# Task prompt
Only the lines from the one with "with_reducible apply unsupported_keeps" onward are wanted, through the last line of the entries, set down exactly.
Provided data section start
-- ==== Sys2Proof/Laws/Regs.lean ====
section
/-!
SUPPORT. What each operation of Machine/Regs.lean may change: the parts of the state in the set `hm`, no others, the invariant
kept. Cite these lemmas; do not unfold the operations.
-/
namespace Sys2Proof.Machine

theorem writeControl_keeps {m : Nat} {s t : State} {a0 : Nat} {a1 : Nat} {a2 : Nat} (h : Keeps m s t)
    (hm : Sub 0xcb01020c m) : Keeps m s (writeControl a0 a1 a2 t) := by
  unfold writeControl
  try dsimp only
  repeat' first
    | with_reducible exact h
    | exact Sub.trans (Sub.of (by decide)) hm
    | with_reducible apply Keeps.ite
    | with_reducible apply effAbort_keeps
    | with_reducible apply effChannelReset_keeps
    | with_reducible apply effDoorbell_keeps
    | with_reducible apply effPause_keeps
    | with_reducible apply effRun_keeps
    | dsimp only

theorem dmaWrite_keeps {m : Nat} {s t : State} {a0 : Nat} {a1 : Nat} {a2 : Nat} (h : Keeps m s t)
    (hm : Sub 0xcb01020c m) : Keeps m s (dmaWrite a0 a1 a2 t) := by
  unfold dmaWrite
  try dsimp only
  repeat' first
    | with_reducible exact h
    | with_reducible assumption
    | exact Sub.trans (Sub.of (by decide)) hm
    | (intro (_ : State) hu; first | with_reducible exact hu | skip)
    | exact id
    | exact fun _ h => h
    | with_reducible apply Keeps.ite
    | with_reducible apply chanWrite_keeps
    | with_reducible apply dmaRegWrite_keeps
    | with_reducible apply writeControl_keeps
    | (with_reducible refine Keeps.foldl _ (fun _ _ _ => ?_) ?_)
    | dsimp only
    | split
    | (with_reducible refine Keeps.ofPair (by assumption) ?_)
    | (with_reducible refine Keeps.ofTriple (by assumption) ?_)

theorem writeDomStatus_keeps {m : Nat} {s t : State} {a0 : Nat} {a1 : Nat} (h : Keeps m s t)
    (hm : Sub 0x200000 m) : Keeps m s (writeDomStatus a0 a1 t) := by
  unfold writeDomStatus
  try dsimp only
  repeat' first
    | with_reducible exact h
    | exact Sub.trans (Sub.of (by decide)) hm
    | with_reducible apply State.updDom_keeps

theorem timeWrite_keeps {m : Nat} {s t : State} {a0 : Nat} {a1 : Nat} {a2 : Nat} (h : Keeps m s t)
    (hm : Sub 0xcb20020c m) : Keeps m s (timeWrite a0 a1 a2 t) := by
  unfold timeWrite
  try dsimp only
  repeat' first
    | with_reducible exact h
    | exact Sub.trans (Sub.of (by decide)) hm
    | with_reducible apply Keeps.ite
    | with_reducible apply State.updDom_keeps
    | with_reducible apply State.updFnTime_keeps
    | with_reducible apply armRegister_keeps
    | with_reducible apply effAdjTicksWrite_keeps
    | with_reducible apply effGo_keeps
    | with_reducible apply effIncrementHiWrite_keeps
    | with_reducible apply effOffsetReport_keeps
    | with_reducible apply writeDomStatus_keeps
    | dsimp only
    | split

theorem clearSkipped_keeps {m : Nat} {s t : State} {a0 : Nat} {a1 : Nat} (h : Keeps m s t)
    (hm : Sub 0x400000 m) : Keeps m s (clearSkipped a0 a1 t) := by
  unfold clearSkipped
  try dsimp only
  repeat' first
    | with_reducible exact h
    | with_reducible assumption
    | exact Sub.trans (Sub.of (by decide)) hm
    | (intro (_ : State) hu; first | with_reducible exact hu | skip)
    | exact id
    | exact fun _ h => h
    | with_reducible apply Keeps.ite
    | with_reducible apply State.updTrig_keeps
    | (with_reducible refine Keeps.foldl _ (fun _ _ _ => ?_) ?_)
    | dsimp only
    | split
    | (with_reducible refine Keeps.ofPair (by assumption) ?_)
    | (with_reducible refine Keeps.ofTriple (by assumption) ?_)

theorem trigWrite_keeps {m : Nat} {s t : State} {a0 : Nat} {a1 : Nat} {a2 : Nat} (h : Keeps m s t)
    (hm : Sub 0xcb40020c m) : Keeps m s (trigWrite a0 a1 a2 t) := by
  unfold trigWrite
  try dsimp only
  repeat' first
    | with_reducible exact h
    | exact Sub.trans (Sub.of (by decide)) hm
    | with_reducible apply clearSkipped_keeps
    | with_reducible apply effIntArm_keeps
    | with_reducible apply effOutArm_keeps
    | split

theorem drainTurned_keeps {m : Nat} {s t : State} {a0 : Nat} {a1 : Fifo} (h : Keeps m s t)
    (hm : Sub 0x18000 m) : Keeps m s (drainTurned a0 a1 t) := by
  unfold drainTurned
  try dsimp only
  repeat' first
    | with_reducible exact h
    | exact Sub.trans (Sub.of (by decide)) hm
    | exact id
    | exact fun _ h => h
    | with_reducible apply Keeps.ite
    | with_reducible apply State.updFifo_keeps
    | with_reducible apply oweRequest_keeps
    | dsimp only

theorem tineWrite_keeps {m : Nat} {s t : State} {a0 : Nat} {a1 : Nat} {a2 : Nat} (h : Keeps m s t)
    (hm : Sub 0x8901820c m) : Keeps m s (tineWrite a0 a1 a2 t) := by
  unfold tineWrite
  try dsimp only
  repeat' first
    | with_reducible exact h
    | exact Sub.trans (Sub.of (by decide)) hm
    | exact id
    | exact fun _ h => h
    | with_reducible apply Keeps.ite
    | with_reducible apply State.updFifo_keeps
    | with_reducible apply drainTurned_keeps
    | with_reducible apply effFlush_keeps
    | dsimp only
    | split

theorem pairWrite_keeps {m : Nat} {s t : State} {a0 : Nat} {a1 : Nat} {a2 : Nat} (h : Keeps m s t)
    (hm : Sub 0x88060000 m) : Keeps m s (pairWrite a0 a1 a2 t) := by
  unfold pairWrite
  try dsimp only
  repeat' first
    | with_reducible exact h
    | exact Sub.trans (Sub.of (by decide)) hm
    | with_reducible apply Keeps.ite
    | with_reducible apply State.updPair_keeps
    | with_reducible apply denyWrite_keeps
    | with_reducible apply pairEvent_keeps
    | with_reducible apply yieldPair_keeps
    | split
    | with_reducible apply Keeps.setFeeds

theorem bar4Write_keeps {m : Nat} {s t : State} {a0 : Nat} {a1 : Nat} {a2 : Nat} (h : Keeps m s t)
    (hm : Sub 0x8000000 m) : Keeps m s (bar4Write a0 a1 a2 t) := by
  unfold bar4Write
  try dsimp only
  repeat' first
    | with_reducible exact h
    | exact Sub.trans (Sub.of (by decide)) hm
    | with_reducible apply Keeps.ite
    | with_reducible apply State.updPf_keeps

theorem bar0Write_keeps {m : Nat} {s t : State} {a0 : Nat} {a1 : Nat} {a2 : Nat} (h : Keeps m s t)
    (hm : Sub 0xcf67830c m) : Keeps m s (bar0Write a0 a1 a2 t) := by
  unfold bar0Write
  try dsimp only
  repeat' first
    | with_reducible exact h
    | exact Sub.trans (Sub.of (by decide)) hm
    | with_reducible apply Keeps.ite
    | with_reducible apply bar4Write_keeps
    | with_reducible apply dmaWrite_keeps
    | with_reducible apply globalRegWrite_keeps
    | with_reducible apply healthRegWrite_keeps
    | with_reducible apply intRegWrite_keeps
    | with_reducible apply mboxRegWrite_keeps
    | with_reducible apply pairWrite_keeps
    | with_reducible apply timeWrite_keeps
    | with_reducible apply tineWrite_keeps
    | with_reducible apply trigWrite_keeps
    | dsimp only
    | split

theorem wideWrite_keeps {m : Nat} {s t : State} {a0 : Nat} {a1 : Nat} {a2 : Nat} {a3 : Nat} (h : Keeps m s t)
    (hm : Sub 0xcf67830c m) : Keeps m s (wideWrite a0 a1 a2 a3 t) := by
  unfold wideWrite
  try dsimp only
  repeat' first
    | with_reducible exact h
    | exact Sub.trans (Sub.of (by decide)) hm
    | with_reducible apply Keeps.ite
    | with_reducible apply bar0Write_keeps
    | dsimp only

theorem effRegisterWrite_keeps {m : Nat} {s t : State} {a0 : Nat} {a1 : Nat} {a2 : Nat} {a3 : Nat} (h : Keeps m s t)
    (hm : Sub 0xcf67830c m) : Keeps m s (effRegisterWrite a0 a1 a2 a3 t) := by
  unfold effRegisterWrite
  try dsimp only
  repeat' first
    | with_reducible exact h
    | exact Sub.trans (Sub.of (by decide)) hm
    | with_reducible apply Keeps.ite
    | with_reducible apply noteBadAccess_keeps
    | with_reducible apply refuseBar_keeps
    | with_reducible apply unsupported_keeps
    | with_reducible apply wideWrite_keeps

end Sys2Proof.Machine
end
Provided data section end
# Output of the exercise
    | with_reducible apply unsupported_keeps
    | with_reducible apply wideWrite_keeps

end Sys2Proof.Machine
end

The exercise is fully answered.